Exercise = Once the line containing "routedAdd p a T (.pt x2 y2)" has been written out, stop; until then, restate each line of the entries below word for word from the first.

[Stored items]
/-- The routed mixed addition into a finite tally, by the affine coordinates the tally reads as: `E` is 0 iff the abscissas
agree, and `F` iff the ordinates do (R221). -/
theorem routedAdd_of_finite (hp : p < 2 ^ 256) (hT : T.Reads p (.pt x1 y1)) (hx2 : x2 < p) (hy2 : y2 < p) :
    routedAdd p a T (.pt x2 y2)
      = if x1 = x2 ∧ y1 = y2 then routedDbl p a (.pt x2 y2) >>= fun R => pure (toJac R)
        else if x1 = x2 then .ok jacInf
        else jacMAdd p T (toJac (.pt x2 y2)) := by
  have hinf : T ≠ jacInf := by rintro rfl; exact AffPoint.noConfusion hT.eq_inf
  obtain ⟨hz, rx1, ry1⟩ := hT.hasCoords hp hinf
  obtain ⟨rx, ry, rz⟩ := hT.inField
  have hA := rz.fmul rz
  have hE := ((IsResidue.of_lt hx2).fmul hA).fsub rx
  have hF := ((IsResidue.of_lt hy2).fmul (rz.fmul hA)).fsub ry
  have hE0 : fsub p (fmul p x2 (fmul p T.z T.z)) T.x = 0 ↔ x1 = x2 := by
    rw [hE.eq_zero_iff, ← cast_inj rx1.lt hx2, rx1.cast_eq, div_eq_iff (pow_ne_zero 2 hz), sub_eq_zero, sq, eq_comm]
  have hF0 : fsub p (fmul p y2 (fmul p T.z (fmul p T.z T.z))) T.y = 0 ↔ y1 = y2 := by
    rw [hF.eq_zero_iff, ← cast_inj ry1.lt hy2, ry1.cast_eq, div_eq_iff (pow_ne_zero 3 hz), sub_eq_zero, pow_succ', sq,
      eq_comm]
  simp only [routedAdd, if_neg hinf, if_neg (mt rz.eq_zero_iff.1 hz), hE0, hF0]

/-- The routed mixed addition of values in the field completes, and its tally reads as the affine sum (R221). -/
theorem routedAdd_reads (hp : p < 2 ^ 256) (ha : a < p) (hT : T.Reads p A) (hP : P.InField p) :
    ∃ R B, routedAdd p a T P = .ok R ∧ affSum p a A P = .ok B ∧ R.Reads p B := by
  cases P with
  | inf => exact ⟨T, A, rfl, affSum_inf_right p a A, hT⟩
  | pt x2 y2 =>
    obtain ⟨hx2, hy2⟩ := hP
    by_cases hinf : T = jacInf
    · subst hinf
      obtain rfl := hT.eq_inf
      exact ⟨_, _, by rw [routedAdd, if_pos rfl], rfl, reads_toJac ⟨hx2, hy2⟩⟩
    obtain ⟨hz, hA⟩ := hT.hasCoords hp hinf
    obtain ⟨x1, y1, rfl, rx1, ry1⟩ := hA.exists_pt
    rw [routedAdd_of_finite hp hT hx2 hy2, affSum]
    split_ifs with heq hx
    · obtain ⟨R, hR, hin⟩ := routedDbl_inField hp ha (P := .pt x2 y2) ⟨hx2, hy2⟩
      exact ⟨toJac R, R, by rw [hR]; rfl, hR, reads_toJac hin⟩
    · exact ⟨jacInf, .inf, rfl, rfl, reads_toJac (A := .inf) trivial⟩
    · have hQ := reads_toJac (p := p) (A := .pt x2 y2) ⟨hx2, hy2⟩
      have hz0 : T.z ≠ 0 := mt hT.inField.resZ.eq_zero_iff.1 hz
      obtain ⟨S, hS⟩ : ∃ S, affAdd p a (.pt x1 y1) (.pt x2 y2) = .ok S := by
        rcases affAdd_chord_cases (a := a) hp rx1.lt ry1.lt hx2 hy2 (fun h => hx h.1) (fun h => hx h.1) with
          ⟨h, -⟩ | ⟨-, S, hS, -⟩
        · exact absurd h hx
        · exact ⟨S, hS⟩
      rcases jacMAdd_cases hT.inField hQ.inField hz0 rfl with ⟨he, -⟩ | ⟨he, R, hR, hcoords⟩
      · refine absurd ((cast_inj rx1.lt hx2).1 ?_) hx
        rw [rx1.cast_eq, div_eq_iff (pow_ne_zero 2 hz)]
        exact (sub_eq_zero.1 he).symm
      · have hRz : R.z ≠ 0 := mt hcoords.resZ.eq_zero_iff.1 (mul_ne_zero hz he)
        obtain ⟨B, hB⟩ := JacPoint.Reads.exists_of_z_ne_zero hp hcoords.inField hRz
        obtain rfl := toAff_jacMAdd hp hT.inField hQ.inField hR hB.toAff_eq hT.toAff_eq hQ.toAff_eq hS
        exact ⟨R, S, hR, hS, hB⟩

end Prime

/-! ### The points of the curve (R225) -/

/-- The affine value is this point of the curve. -/
def AffPoint.Represents {p : Nat} {W : WeierstrassCurve.Affine (ZMod p)} (A : AffPoint) : W.Point → Prop
  | .zero => A = .inf
  | .some x y _ => A.HasCoords p x y

/-- The tally reads as this point of the curve. -/
def JacPoint.Represents {p : Nat} {W : WeierstrassCurve.Affine (ZMod p)} (T : JacPoint) (Q : W.Point) : Prop :=
  ∃ A : AffPoint, T.Reads p A ∧ A.Represents Q

theorem AffPoint.Represents.inField {p : Nat} {W : WeierstrassCurve.Affine (ZMod p)} {A : AffPoint} {Q : W.Point}
    (h : A.Represents Q) : A.InField p := by
  cases Q with
  | zero => obtain rfl : A = .inf := h; trivial
  | some x y _ => exact AffPoint.HasCoords.inField h

section Group

variable {p : Nat} {c : Context}

/-- The third point of a line, reflected, in the library's terms: a context's curve has no other coefficients. -/
theorem AffPoint.IsLineSum.hasCoords {slope x1 y1 x2 : ZMod p} {R : AffPoint} (h : R.IsLineSum p slope x1 y1 x2) :
    R.HasCoords p ((curveOf p c).addX x1 x2 slope) ((curveOf p c).addY x1 x2 y1 slope) := by
  obtain ⟨x, y, rfl, hx, hy⟩ := AffPoint.HasCoords.exists_pt h
  refine ⟨hx.congr ?_, hy.congr ?_⟩ <;>
    simp only [WeierstrassCurve.Affine.addX, WeierstrassCurve.Affine.addY, WeierstrassCurve.Affine.negAddY,
      WeierstrassCurve.Affine.negY, curveOf] <;> ring

theorem negY_curveOf (x y : ZMod p) : (curveOf p c).negY x y = -y := by simp [WeierstrassCurve.Affine.negY, curveOf]

variable [Fact p.Prime] {Q Q1 Q2 : (curveOf p c).Point} {T : JacPoint} {A B P : AffPoint}

/-- The routed doubling doubles in the group: `2y = 0` is the case of a point that is its own opposite (R220). -/
theorem represents_of_routedDbl (hp : p < 2 ^ 256) (ha : c.a.toNat < p) (hP : P.Represents Q)
    (hB : routedDbl p c.a.toNat P = .ok B) : B.Represents (Q + Q) := by
  cases Q with
  | zero =>
    obtain rfl : P = .inf := hP
    exact (Except.ok.inj hB).symm
  | some x y hns =>
    obtain ⟨m, n, rfl, hm, hn⟩ := AffPoint.HasCoords.exists_pt hP
    have hsum := (hn.fadd hn).eq_zero_iff
    have hopp : y = (curveOf p c).negY x y ↔ y + y = 0 := by rw [negY_curveOf, eq_neg_iff_add_eq_zero]
    rw [routedDbl] at hB
    split_ifs at hB with h0
    · rw [WeierstrassCurve.Affine.Point.add_self_of_Y_eq (hopp.2 (hsum.1 h0))]
      exact (Except.ok.inj hB).symm
    · have hne : y ≠ (curveOf p c).negY x y := mt hopp.1 (mt hsum.2 h0)
      obtain ⟨-, hline⟩ := isLineSum_of_affDbl hp ha hm.lt hn.lt hB
      rw [hm.cast_eq, hn.cast_eq] at hline
      have hslope : (curveOf p c).slope x x y y = (3 * x ^ 2 + c.a.toNat) / (2 * y) := by
        rw [WeierstrassCurve.Affine.slope_of_Y_ne rfl hne, negY_curveOf]
        simp [curveOf, two_mul]
      rw [WeierstrassCurve.Affine.Point.add_self_of_Y_ne hne]
      show B.HasCoords p _ _
      rw [hslope]
      exact hline.hasCoords

/-- The affine sum adds in the group (R221). -/
theorem represents_of_affSum (hp : p < 2 ^ 256) (ha : c.a.toNat < p) (hA : A.Represents Q1) (hP : P.Represents Q2)
    (hB : affSum p c.a.toNat A P = .ok B) : B.Represents (Q1 + Q2) := by
  cases Q1 with
  | zero =>
    obtain rfl : A = .inf := hA
    obtain rfl := Except.ok.inj hB
    rw [← WeierstrassCurve.Affine.Point.zero_def, zero_add]
    exact hP
  | some x1 y1 h1 =>
    cases Q2 with
    | zero =>
      obtain rfl : P = .inf := hP
      obtain rfl := Except.ok.inj ((affSum_inf_right _ _ A).symm.trans hB)
      rw [← WeierstrassCurve.Affine.Point.zero_def, add_zero]
      exact hA
    | some x2 y2 h2 =>
      obtain ⟨m1, n1, rfl, hm1, hn1⟩ := AffPoint.HasCoords.exists_pt hA
      obtain ⟨m2, n2, rfl, hm2, hn2⟩ := AffPoint.HasCoords.exists_pt hP
      have hx : m1 = m2 ↔ x1 = x2 := by rw [← cast_inj hm1.lt hm2.lt, hm1.cast_eq, hm2.cast_eq]
      have hy : n1 = n2 ↔ y1 = y2 := by rw [← cast_inj hn1.lt hn2.lt, hn1.cast_eq, hn2.cast_eq]
      rw [affSum] at hB
      simp only [hx, hy] at hB
      split_ifs at hB with heq hxeq
      · obtain ⟨rfl, rfl⟩ := heq
        exact represents_of_routedDbl hp ha hP hB
      · have hyopp := (WeierstrassCurve.Affine.Y_eq_of_X_eq h1.1 h2.1 hxeq).resolve_left fun h => heq ⟨hxeq, h⟩
        rw [WeierstrassCurve.Affine.Point.add_of_Y_eq hxeq hyopp]
        exact (Except.ok.inj hB).symm
      · have hline := isLineSum_of_affAdd hp hm1.lt hn1.lt hm2.lt hn2.lt
          (by rw [hm1.cast_eq, hm2.cast_eq]; exact sub_ne_zero.2 (Ne.symm hxeq)) hB
        rw [hm1.cast_eq, hn1.cast_eq, hm2.cast_eq, hn2.cast_eq] at hline
        have hslope : (curveOf p c).slope x1 x2 y1 y2 = (y2 - y1) / (x2 - x1) := by
          rw [WeierstrassCurve.Affine.slope_of_X_ne hxeq, ← neg_div_neg_eq, neg_sub, neg_sub]
        rw [WeierstrassCurve.Affine.Point.add_of_X_ne hxeq]
        show B.HasCoords p _ _
        rw [hslope]
        exact hline.hasCoords

/-- The routed doubling completes with the double in the group (R220). -/
theorem AffPoint.Represents.routedDbl (hP : P.Represents Q) (hp : p < 2 ^ 256) (ha : c.a.toNat < p) :
    ∃ B, routedDbl p c.a.toNat P = .ok B ∧ B.Represents (Q + Q) := by
  obtain ⟨B, hB, -⟩ := routedDbl_inField hp ha hP.inField
  exact ⟨B, hB, represents_of_routedDbl hp ha hP hB⟩

/-- The routed mixed addition completes with the sum in the group (R221). -/
theorem JacPoint.Represents.routedAdd (hT : T.Represents Q1) (hP : P.Represents Q2) (hp : p < 2 ^ 256)
    (ha : c.a.toNat < p) : ∃ R, routedAdd p c.a.toNat T P = .ok R ∧ R.Represents (Q1 + Q2) := by
  obtain ⟨A, hread, hA⟩ := hT
  obtain ⟨R, B, hR, hB, hRB⟩ := routedAdd_reads hp ha hread hP.inField
  exact ⟨R, hR, B, hRB, represents_of_affSum hp ha hA hP hB⟩

end Group

end Sys2Proof.Machine
end

section
/-! SUPPORT. The two paths of scalar multiplication as loops that keep an invariant: the tally is the multiple by the bits of
the scalar so far, in the library's group of points (spec/43_scalar.md R222, R223, R225). -/

namespace Sys2Proof.Machine

/-! ### The bits of the scalar (R222, R223) -/

theorem lt_two_pow_bitlen (k : Nat) : k < 2 ^ bitlen k := by
  unfold bitlen
  split
  · next h => simp [h]
  · exact Nat.lt_log2_self

theorem ne_zero_of_testBit {k i : Nat} (h : k.testBit i = true) : k ≠ 0 := by
  rintro rfl
  simp at h

section Bits

variable {M : Type} [AddMonoid M] {k i : Nat} (Q : M)

/-- A set bit adds its weight to the multiple below it. -/
theorem mod_smul_add_of_testBit (h : k.testBit i = true) : (k % 2 ^ i) • Q + 2 ^ i • Q = (k % 2 ^ (i + 1)) • Q := by
  rw [Nat.mod_pow_succ, ← Nat.toNat_testBit, h, ← add_nsmul, Bool.toNat_true, mul_one]

theorem mod_smul_of_not_testBit (h : ¬ k.testBit i = true) : (k % 2 ^ i) • Q = (k % 2 ^ (i + 1)) • Q := by
  rw [Nat.mod_pow_succ, ← Nat.toNat_testBit, Bool.eq_false_iff.2 h, Bool.toNat_false, mul_zero, add_zero]

end Bits

/-! ### The fast path's loop (R223) -/

section TableLoop

variable {p a k i n : Nat} {e : TableEntry} {entry entry' : Nat → TableEntry} {T : JacPoint}

theorem tableStep_of_unselected (h : ¬ k.testBit i = true) : tableStep p a k i e T = .ok T := if_neg h

theorem tableStep_of_inField (h : k.testBit i = true) (hx : e.x.toNat < p) (hy : e.y.toNat < p) :
    tableStep p a k i e T = routedAdd p a T (.pt e.x.toNat e.y.toNat) := by
  rw [tableStep, if_pos h, checkVal_of_lt hx, checkVal_of_lt hy]; rfl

Task output =
/-- The routed mixed addition into a finite tally, by the affine coordinates the tally reads as: `E` is 0 iff the abscissas
agree, and `F` iff the ordinates do (R221). -/
theorem routedAdd_of_finite (hp : p < 2 ^ 256) (hT : T.Reads p (.pt x1 y1)) (hx2 : x2 < p) (hy2 : y2 < p) :
    routedAdd p a T (.pt x2 y2)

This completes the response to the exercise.